Thursday, February 12, 2009

Blow Horn: a Short Vacation

Last weekend we hired a driver and took a trip. Wendy made a great contact with a double ikhat weaver who is willing to share his secrets: some of this technique has never been documented. She won't be able to witness the whole process, which takes months to complete, but his willingness to talk about the work is a breakthrough.

We did a lot on this four night trip. We climbed a temple studded mountain with religious pilgrims and various hustlers. We got up at 5 a.m. one morning to hire a jeep and guide to look for asiatic lions in a huge forest preserve. And, along with various deer, birds, and wild boar, we saw a pair of lions. That was a primal moment. A tribal herdsman waved us down and directed us toward the huge animals. We had to drive off the legal road to see them, which added to the excitement. The guide and driver risked their licenses, but seemed just as excited as we were.

We also walked around an ancient Mughal fortress, and spent a night in a lodging built into an upstairs section of an old cathedral on the island of Dieu, a former Portuguese holding that didn't return to Indian rule until 1960. No surf, but a beautiful spot. At Somnath, we visited a meticulously restored Hindu temple on the shore of the Arabian sea. The high security included metal detectors, pat downs, and armed guards. Great music on shenai, drums and bells. Oh. Right after that, Wendy stepped up to her ankle in a gutter of raw sewage. A little black dog helped clean her, but she had to ride back to the hotel in an autorickshaw by herself.

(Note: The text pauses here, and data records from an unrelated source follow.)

/-- The end of an episode records the lowest window code and keeps the episode for the snapshot; DROOP_ASSERT falls once 100 ns have
passed since it rose, and since phase drive resumed after a loss of the phase loop (R17, R38, R121, R333). The delay chains are
calibrated against the active phase loop, and hold their codes while it does not run (R120). -/
def Claims.DroopEnds : Prop :=
  ∀ (s : State) (t n : Nat), n < 256 → s.blk.Calm →
    let others := fun b' : Block => ∀ m, m ≠ n → b'.R m = s.blk.R m
    let least := max (s.blk.R n).epStart s.blk.clk.resumedAt + 100
    let waits := fun b' : Block => b' = { s.blk with now := max s.blk.now t }
    ((s.blk.R n).episode = true → (s.blk.R n).rotDue = false → Completes (.droopEpisodeEnd t n) s (fun b' =>
      b'.fld REG_DROOPCNT_MIN_WIN n = (s.blk.R n).epMin % 64 ∧ (b'.R n).episode = false ∧ (b'.R n).epEnd = some (max s.blk.now t) ∧
      (b'.R n).epLog = (s.blk.R n).epLog ++ [((s.blk.R n).epStart, max s.blk.now t, (s.blk.R n).epMin)] ∧
      ((b'.R n).droopAssert = true ↔ s.blk.clk.assertAll = true ∨ max s.blk.now t < least) ∧ others b' ∧
      s.blk.RegsKept b' [REG_DROOPCNT_EPISODES.base + 4 * n])) ∧
    ((s.blk.R n).episode = false → s.blk.clk.assertAll = false → least ≤ max s.blk.now t →
      Completes (.droopAssertMinExpiry t n) s (fun b' =>
        b'.R n = { (s.blk.R n) with droopAssert := false } ∧ s.blk.RegionOnly b' n ∧ s.blk.RegsKept b' [])) ∧
    ((s.blk.R n).episode = true ∨ s.blk.clk.assertAll = true ∨ max s.blk.now t < least →
      Completes (.droopAssertMinExpiry t n) s waits) ∧
    (s.blk.clk.forcing = false → s.blk.clkReady s.blk.activeLoop = true → Completes (.delayChainCalibration t) s (fun b' =>
      b' = { s.blk with now := max s.blk.now t,
                        clk := { s.blk.clk with chainAt := some (max s.blk.now t), chainLoop := s.blk.fld CLK_STATUS_PH_ACTIVE } })) ∧
    (s.blk.clk.forcing = true ∨ s.blk.clkReady s.blk.activeLoop = false → Completes (.delayChainCalibration t) s waits)

/-! The droop path, sensing and the converters (chapters 4 and 12). -/

/-- The droop path, from a crossing to the end of DROOP_ASSERT. -/
def Obligations.DroopPath : Prop := Claims.DroopRounds ∧ Claims.DroopEnds

/-- A leg probe keeps the sum of the readings of the microsecond before it; 2 µs later one whose mean has moved by more than 4 mV
counts, and the second running marks the connection for the fallback; one run at clearing that passes ends the fallback; one that a
droop, slew or raise has met is deferred (R113, R114). -/
def Claims.LegProbes : Prop :=
  ∀ (s : State) (t n : Nat), n < 256 → s.blk.Calm →
    let waits := fun b' : Block => b' = { s.blk with now := max s.blk.now t }
    ((s.blk.setNow t).probeFree n = true → Completes (.probeStart t n) s (fun b' =>
      b'.R n = { (s.blk.R n) with probe := some (s.blk.R n).last16.sum, probeAt := max s.blk.now t,
                                  probeFrame := (s.blk.setNow t).probeSlot n } ∧ s.blk.RegionOnly b' n ∧ s.blk.RegsKept b' [])) ∧
    ((s.blk.setNow t).probeFree n = false → Completes (.probeStart t n) s waits) ∧
    (∀ before, (s.blk.R n).probe = some before →
      let shift := before + 128 < (s.blk.R n).last16.sum
      let ends := fun r : Rgn => Completes (.probeEnd t n) s (fun b' => b'.R n = r ∧ s.blk.RegionOnly b' n ∧ s.blk.RegsKept b' [])
      (max s.blk.now t < (s.blk.R n).probeAt + 2000 → Completes (.probeEnd t n) s waits) ∧
      ((s.blk.R n).probeAt + 2000 ≤ max s.blk.now t →
        (s.blk.sensingQuiet n = false → ends { (s.blk.R n) with probe := none, probeFrame := none }) ∧
        (s.blk.sensingQuiet n = true →
          ((s.blk.R n).clearProbe = false → shift → ends { (s.blk.R n) with
            probe := none, probeRun := (s.blk.R n).probeRun + 1,
            crackDue := (s.blk.R n).crackDue || decide ((s.blk.R n).probeRun + 1 ≥ 2) }) ∧
          ((s.blk.R n).clearProbe = false → ¬ shift → ends { (s.blk.R n) with probe := none, probeRun := 0 }) ∧
          ((s.blk.R n).clearProbe = true → shift → ends { (s.blk.R n) with probe := none, clearProbe := false, probeRun := 0 }) ∧
          ((s.blk.R n).clearProbe = true → ¬ shift → Completes (.probeEnd t n) s (fun b' =>
            b'.fld REG_STATUS_CRACKED n = 0 ∧ b'.fld REG_STATUS_SENSE_SRC n = 0 ∧ (b'.R n).clearProbe = false ∧
            (b'.R n).probe = none ∧ s.blk.RegionOnly b' n ∧ s.blk.RegsKept b' [REG_STATUS_OV.base + 4 * n])))))

/-- A trip at an unmasked comparator takes the region to DARK-FAULTED, a masked one does nothing (R108, R152); UV after 16 µs in
RUN, suspended while the REGION group's reference settles (R110, R354); a detector of a region in RUN that stays crossed for 10 µs above
its limit is masked with DET_DEAD, and the last one masked ends the episode (R117, R118); and a raise not granted for 20 µs sets
RAISE_SLOW (R123). -/
def Claims.VoltageFaults : Prop :=
  ∀ (s : State) (t n k : Nat), n < 256 → k < 4 → s.blk.Calm →
    let status := [REG_STATUS_OV.base + 4 * n]
    let waits := fun b' : Block => b' = { s.blk with now := max s.blk.now t }
    ((BitVec.ofNat 4 (s.blk.fld REG_STATUS_OVC_MASK n)).getLsbD k = true → Completes (.ovTrip t n k) s waits) ∧
    ((BitVec.ofNat 4 (s.blk.fld REG_STATUS_OVC_MASK n)).getLsbD k = false → s.blk.reaction srcOV < 3 →
      Completes (.ovTrip t n k) s (fun b' =>
        b'.st n = sFaulted ∧ b'.fld REG_PSTATE_CAUSE n = causeOv ∧ b'.fld REG_STATUS_OV n = 1 ∧ (b'.R n).hdrEn = 0 ∧
        (s.blk.engineRunning = false → (b'.R n).issue = 0 ∧ b'.fld REG_FIDX_PERMIT n = 0) ∧ b'.raisedInst srcOV n = true ∧
        (s.blk.thm.stopStep < 3 → ∀ m, m < 256 → m ≠ n → b'.st m = s.blk.st m))) ∧
    (s.blk.refSettled 0 = false → Completes (.uvTimeout t n) s waits) ∧
    (∀ a, (s.blk.R n).uvAt = some a → s.blk.st n = sRun → s.blk.refSettled 0 = true → a + 16000 ≤ max s.blk.now t →
      s.blk.Mild srcUV → Completes (.uvTimeout t n) s (fun b' =>
        b'.fld REG_STATUS_UV n = 1 ∧ s.blk.Raised b' srcUV n ∧ b'.R n = { (s.blk.R n) with uvAt := some (max s.blk.now t) } ∧
        (∀ m, m ≠ n → b'.R m = s.blk.R m) ∧ s.blk.RegsKept b' status)) ∧
    ((s.blk.setNow t).detectorStuck n k = true → s.blk.Mild srcDET_DEAD →
      Completes (.detectorStuckTimeout t n k) s (fun b' =>
        let mask := s.blk.fld REG_STATUS_DET_MASK n ||| 2 ^ k
        let counts := [REG_DROOPCNT_EPISODES.base + 4 * n]
        b'.fld REG_STATUS_DET_MASK n = mask ∧ s.blk.Raised b' srcDET_DEAD n ∧
        (b'.R n).maskEnd = false ∧ (BitVec.ofNat 4 (b'.R n).crossed).getLsbD k = false ∧
        (mask = 15 → (b'.R n).episode = false) ∧
        (mask ≠ 15 → (b'.R n).episode = (s.blk.R n).episode ∧ s.blk.RegsKept b' status) ∧
        (∀ m, m ≠ n → b'.R m = s.blk.R m) ∧ s.blk.RegsKept b' (status ++ counts))) ∧
    ((s.blk.setNow t).detectorStuck n k = false → Completes (.detectorStuckTimeout t n k) s waits) ∧
    (∀ a, (s.blk.R n).raiseAt = some a → a + 20000 ≤ max s.blk.now t → s.blk.Mild srcRAISE_SLOW →
      Completes (.raiseSlowTimeout t n) s (fun b' =>
        b'.fld REG_STATUS_RAISE_SLOW n = 1 ∧ s.blk.Raised b' srcRAISE_SLOW n ∧ s.blk.ReportOnly b' ∧ s.blk.RegsKept b' status))

/-- The leg probes and voltage faults of the regions. -/
def Obligations.SenseFaults : Prop := Claims.LegProbes ∧ Claims.VoltageFaults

We saw the recent remains of at least four accidents over the five days on the road. Early on we passed a big freight truck that had simply broken in the middle of the cargo area and sagged to the ground. We saw the still smouldering remains of a head on collision between a freight truck and a smaller, unidentifiable vehicle. Both had burned down to twisted, gray metal.

Traffic ranges from cows, to oxcarts, to bicycles, to autorickshaws, to tractors pulling wagons full of people, to wildly decorated freight trucks, to passenger cars. The whole road is fair game going in either direction. Honking never stops, is in fact expected and encouraged. I sat in the front seat, a mixed blessing, especially at night. We made it back.